Dataset records below:

theorem runsWithoutIdle_memWriteWord (loc v : Word) :
    RunsWithoutIdle fun s => s.memWriteWord loc v := by
  intro s vs vt vf
  simp only [State.memWriteWord]
  split <;> rfl

/-- The status word is made of CC and the mode. -/
theorem runsWithoutIdle_storeStatus (loc : Word) (c : CC) :
    RunsWithoutIdle fun s => s.memWriteWord loc (Config.swImage c s.mode) :=
  fun s => runsWithoutIdle_memWriteWord loc (Config.swImage c s.mode) s

theorem runsWithoutIdle_memWriteByte (loc : Word) (b : Byte) :
    RunsWithoutIdle fun s => s.memWriteByte loc b := by
  intro s vs vt vf
  simp only [State.memWriteByte]
  split <;> rfl

/-- A TD question has the same answer, and changes the log and the stated answers in the same way. -/
theorem deviceTest_withIdle (s : State) (vs vt : Word) (vf : Float48) (d : Byte) :
    (withIdle s vs vt vf).deviceTest d =
      ((s.deviceTest d).1, withIdle (s.deviceTest d).2 vs vt vf) := by
  have hanswers : (withIdle s vs vt vf).testAnswers = s.testAnswers := rfl
  cases h : takeAnswer d s.testAnswers <;> simp only [State.deviceTest, hanswers, h] <;> rfl

theorem deviceRead_withIdle (s : State) (vs vt : Word) (vf : Float48) (d : Byte) :
    (withIdle s vs vt vf).deviceRead d =
      ((s.deviceRead d).1, withIdle (s.deviceRead d).2 vs vt vf) := by
  have hanswers : (withIdle s vs vt vf).readAnswers = s.readAnswers := rfl
  cases h : takeAnswer d s.readAnswers <;> simp only [State.deviceRead, hanswers, h] <;> rfl

theorem keepsIdle_test (d : Byte) (o : Operand) : KeepsIdle fun s =>
    (((s.deviceTest d).2.setCC (readyCC (s.deviceTest d).1)).setReady d (s.deviceTest d).1).advance o := by
  intro s vs vt vf
  simp only [deviceTest_withIdle]
  rfl

theorem keepsIdle_read (d : Byte) (a : Word) (o : Operand) : KeepsIdle fun s =>
    (((s.deviceRead d).2.setA (replaceByte a (s.deviceRead d).1)).setReady d false).advance o := by
  intro s vs vt vf
  simp only [deviceRead_withIdle]
  rfl

/-! ## The instructions -/

theorem runsWithoutIdle_loadWord {m : Mnemonic} {write : Word → State → State}
    (hwrite : ∀ v, KeepsIdle (write v)) (o : Operand) : RunsWithoutIdle (loadWord m write o) :=
  .bind (readsNoIdle_resolveWord m o) fun v => .update fun s vs vt vf =>
    congrArg (State.advance o) (hwrite v s vs vt vf)

theorem runsWithoutIdle_storeReg {m : Mnemonic} {r : WordReg}
    (hread : ReadsNoIdle fun s => s.readReg .effect r) (o : Operand) :
    RunsWithoutIdle (storeReg m r o) :=
  .bind (readsNoIdle_resolveLoc m o) fun loc => .bind hread fun v =>
    (runsWithoutIdle_memWriteWord loc v).andThen fun _ _ _ _ => rfl

theorem runsWithoutIdle_accumulate {m : Mnemonic} {f : Word → Word → Word} (o : Operand) :
    RunsWithoutIdle (accumulate m f o) :=
  .bind (readsNoIdle_resolveWord m o) fun _ =>
    .bind readsNoIdle_readA fun _ => .update fun _ _ _ _ => rfl

theorem runsWithoutIdle_jumpIf {m : Mnemonic} {want : CC} (o : Operand) :
    RunsWithoutIdle (jumpIf m want o) :=
  .bind (readsNoIdle_resolveLoc m o) fun _ => .bind readsNoIdle_readCC fun _ =>
    .update fun _ _ _ _ => rfl

/-- Every instruction is one run that neither reads nor writes S, T and F. -/
theorem exec_eq_conclude_runsWithoutIdle (i : Instr) :
    ∃ run, exec i = (fun s => conclude s (run s)) ∧ RunsWithoutIdle run := by
  cases i with
  | lda o | ldx o | ldl o => exact ⟨_, rfl, runsWithoutIdle_loadWord (fun _ _ _ _ _ => rfl) o⟩
  | sta o => exact ⟨_, rfl, runsWithoutIdle_storeReg readsNoIdle_readA o⟩
  | stx o => exact ⟨_, rfl, runsWithoutIdle_storeReg readsNoIdle_readX o⟩
  | stl o => exact ⟨_, rfl, runsWithoutIdle_storeReg readsNoIdle_readL o⟩
  | add o | sub o | mul o | and o | or o => exact ⟨_, rfl, runsWithoutIdle_accumulate o⟩
  | jeq o | jgt o | jlt o => exact ⟨_, rfl, runsWithoutIdle_jumpIf o⟩
  | div o =>
    refine ⟨_, rfl, .bind (readsNoIdle_resolveWord .div o) fun v => ?_⟩
    split
    · exact fun _ _ _ _ => rfl
    · exact .bind readsNoIdle_readA fun _ => .update fun _ _ _ _ => rfl
  | comp o =>
    exact ⟨_, rfl, .bind (readsNoIdle_resolveWord .comp o) fun _ => .bind readsNoIdle_readA fun _ =>
      .update fun _ _ _ _ => rfl⟩
  | tix o =>
    exact ⟨_, rfl, .bind (readsNoIdle_resolveWord .tix o) fun _ => .bind readsNoIdle_readX fun _ =>
      .update fun _ _ _ _ => rfl⟩
  | j o =>
    exact ⟨_, rfl, .bind (readsNoIdle_resolveLoc .j o) fun _ => .update fun _ _ _ _ => rfl⟩
  | jsub o =>
    exact ⟨_, rfl, .bind (readsNoIdle_resolveLoc .jsub o) fun _ => .update fun _ _ _ _ => rfl⟩
  | rsub o => exact ⟨_, rfl, .bind readsNoIdle_readL fun _ => .update fun _ _ _ _ => rfl⟩
  | ldch o =>
    exact ⟨_, rfl, .bind (readsNoIdle_resolveByte .ldch o) fun _ => .bind readsNoIdle_readA fun _ =>
      .update fun _ _ _ _ => rfl⟩
  | stch o =>
    exact ⟨_, rfl, .bind (readsNoIdle_resolveLoc .stch o) fun loc => .bind readsNoIdle_readA fun a =>
      (runsWithoutIdle_memWriteByte loc _).andThen fun _ _ _ _ => rfl⟩
  | stsw o =>
    exact ⟨_, rfl, .bind (readsNoIdle_resolveLoc .stsw o) fun loc => .bind readsNoIdle_readCC fun c =>
      (runsWithoutIdle_storeStatus loc c).andThen fun _ _ _ _ => rfl⟩
  | td o =>
    exact ⟨_, rfl, .bind (readsNoIdle_resolveByte .td o) fun d => .update (keepsIdle_test d o)⟩
  | rd o =>
    exact ⟨_, rfl, .bind (readsNoIdle_resolveByte .rd o) fun d =>
      .bind (readsNoIdle_requireReady d) fun _ => .bind readsNoIdle_readA fun a =>
        .update (keepsIdle_read d a o)⟩
  | wd o =>
    exact ⟨_, rfl, .bind (readsNoIdle_resolveByte .wd o) fun d =>
      .bind (readsNoIdle_requireReady d) fun _ => .bind readsNoIdle_readA fun _ =>
        .update fun _ _ _ _ => rfl⟩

End of Dataset records.

_Task to complete_: Write the entries above out again. Match them exactly.

_Solved problem_:
theorem runsWithoutIdle_memWriteWord (loc v : Word) :
    RunsWithoutIdle fun s => s.memWriteWord loc v := by
  intro s vs vt vf
  simp only [State.memWriteWord]
  split <;> rfl

/-- The status word is made of CC and the mode. -/
theorem runsWithoutIdle_storeStatus (loc : Word) (c : CC) :
    RunsWithoutIdle fun s => s.memWriteWord loc (Config.swImage c s.mode) :=
  fun s => runsWithoutIdle_memWriteWord loc (Config.swImage c s.mode) s

theorem runsWithoutIdle_memWriteByte (loc : Word) (b : Byte) :
    RunsWithoutIdle fun s => s.memWriteByte loc b := by
  intro s vs vt vf
  simp only [State.memWriteByte]
  split <;> rfl

/-- A TD question has the same answer, and changes the log and the stated answers in the same way. -/
theorem deviceTest_withIdle (s : State) (vs vt : Word) (vf : Float48) (d : Byte) :
    (withIdle s vs vt vf).deviceTest d =
      ((s.deviceTest d).1, withIdle (s.deviceTest d).2 vs vt vf) := by
  have hanswers : (withIdle s vs vt vf).testAnswers = s.testAnswers := rfl
  cases h : takeAnswer d s.testAnswers <;> simp only [State.deviceTest, hanswers, h] <;> rfl

theorem deviceRead_withIdle (s : State) (vs vt : Word) (vf : Float48) (d : Byte) :
    (withIdle s vs vt vf).deviceRead d =
      ((s.deviceRead d).1, withIdle (s.deviceRead d).2 vs vt vf) := by
  have hanswers : (withIdle s vs vt vf).readAnswers = s.readAnswers := rfl
  cases h : takeAnswer d s.readAnswers <;> simp only [State.deviceRead, hanswers, h] <;> rfl

theorem keepsIdle_test (d : Byte) (o : Operand) : KeepsIdle fun s =>
    (((s.deviceTest d).2.setCC (readyCC (s.deviceTest d).1)).setReady d (s.deviceTest d).1).advance o := by
  intro s vs vt vf
  simp only [deviceTest_withIdle]
  rfl

theorem keepsIdle_read (d : Byte) (a : Word) (o : Operand) : KeepsIdle fun s =>
    (((s.deviceRead d).2.setA (replaceByte a (s.deviceRead d).1)).setReady d false).advance o := by
  intro s vs vt vf
  simp only [deviceRead_withIdle]
  rfl

/-! ## The instructions -/

theorem runsWithoutIdle_loadWord {m : Mnemonic} {write : Word → State → State}
    (hwrite : ∀ v, KeepsIdle (write v)) (o : Operand) : RunsWithoutIdle (loadWord m write o) :=
  .bind (readsNoIdle_resolveWord m o) fun v => .update fun s vs vt vf =>
    congrArg (State.advance o) (hwrite v s vs vt vf)

theorem runsWithoutIdle_storeReg {m : Mnemonic} {r : WordReg}
    (hread : ReadsNoIdle fun s => s.readReg .effect r) (o : Operand) :
    RunsWithoutIdle (storeReg m r o) :=
  .bind (readsNoIdle_resolveLoc m o) fun loc => .bind hread fun v =>
    (runsWithoutIdle_memWriteWord loc v).andThen fun _ _ _ _ => rfl

theorem runsWithoutIdle_accumulate {m : Mnemonic} {f : Word → Word → Word} (o : Operand) :
    RunsWithoutIdle (accumulate m f o) :=
  .bind (readsNoIdle_resolveWord m o) fun _ =>
    .bind readsNoIdle_readA fun _ => .update fun _ _ _ _ => rfl

theorem runsWithoutIdle_jumpIf {m : Mnemonic} {want : CC} (o : Operand) :
    RunsWithoutIdle (jumpIf m want o) :=
  .bind (readsNoIdle_resolveLoc m o) fun _ => .bind readsNoIdle_readCC fun _ =>
    .update fun _ _ _ _ => rfl

/-- Every instruction is one run that neither reads nor writes S, T and F. -/
theorem exec_eq_conclude_runsWithoutIdle (i : Instr) :
    ∃ run, exec i = (fun s => conclude s (run s)) ∧ RunsWithoutIdle run := by
  cases i with
  | lda o | ldx o | ldl o => exact ⟨_, rfl, runsWithoutIdle_loadWord (fun _ _ _ _ _ => rfl) o⟩
  | sta o => exact ⟨_, rfl, runsWithoutIdle_storeReg readsNoIdle_readA o⟩
  | stx o => exact ⟨_, rfl, runsWithoutIdle_storeReg readsNoIdle_readX o⟩
  | stl o => exact ⟨_, rfl, runsWithoutIdle_storeReg readsNoIdle_readL o⟩
  | add o | sub o | mul o | and o | or o => exact ⟨_, rfl, runsWithoutIdle_accumulate o⟩
  | jeq o | jgt o | jlt o => exact ⟨_, rfl, runsWithoutIdle_jumpIf o⟩
  | div o =>
    refine ⟨_, rfl, .bind (readsNoIdle_resolveWord .div o) fun v => ?_⟩
    split
    · exact fun _ _ _ _ => rfl
    · exact .bind readsNoIdle_readA fun _ => .update fun _ _ _ _ => rfl
  | comp o =>
    exact ⟨_, rfl, .bind (readsNoIdle_resolveWord .comp o) fun _ => .bind readsNoIdle_readA fun _ =>
      .update fun _ _ _ _ => rfl⟩
  | tix o =>
    exact ⟨_, rfl, .bind (readsNoIdle_resolveWord .tix o) fun _ => .bind readsNoIdle_readX fun _ =>
      .update fun _ _ _ _ => rfl⟩
  | j o =>
    exact ⟨_, rfl, .bind (readsNoIdle_resolveLoc .j o) fun _ => .update fun _ _ _ _ => rfl⟩
  | jsub o =>
    exact ⟨_, rfl, .bind (readsNoIdle_resolveLoc .jsub o) fun _ => .update fun _ _ _ _ => rfl⟩
  | rsub o => exact ⟨_, rfl, .bind readsNoIdle_readL fun _ => .update fun _ _ _ _ => rfl⟩
  | ldch o =>
    exact ⟨_, rfl, .bind (readsNoIdle_resolveByte .ldch o) fun _ => .bind readsNoIdle_readA fun _ =>
      .update fun _ _ _ _ => rfl⟩
  | stch o =>
    exact ⟨_, rfl, .bind (readsNoIdle_resolveLoc .stch o) fun loc => .bind readsNoIdle_readA fun a =>
      (runsWithoutIdle_memWriteByte loc _).andThen fun _ _ _ _ => rfl⟩
  | stsw o =>
    exact ⟨_, rfl, .bind (readsNoIdle_resolveLoc .stsw o) fun loc => .bind readsNoIdle_readCC fun c =>
      (runsWithoutIdle_storeStatus loc c).andThen fun _ _ _ _ => rfl⟩
  | td o =>
    exact ⟨_, rfl, .bind (readsNoIdle_resolveByte .td o) fun d => .update (keepsIdle_test d o)⟩
  | rd o =>
    exact ⟨_, rfl, .bind (readsNoIdle_resolveByte .rd o) fun d =>
      .bind (readsNoIdle_requireReady d) fun _ => .bind readsNoIdle_readA fun a =>
        .update (keepsIdle_read d a o)⟩
  | wd o =>
    exact ⟨_, rfl, .bind (readsNoIdle_resolveByte .wd o) fun d =>
      .bind (readsNoIdle_requireReady d) fun _ => .bind readsNoIdle_readA fun _ =>
        .update fun _ _ _ _ => rfl⟩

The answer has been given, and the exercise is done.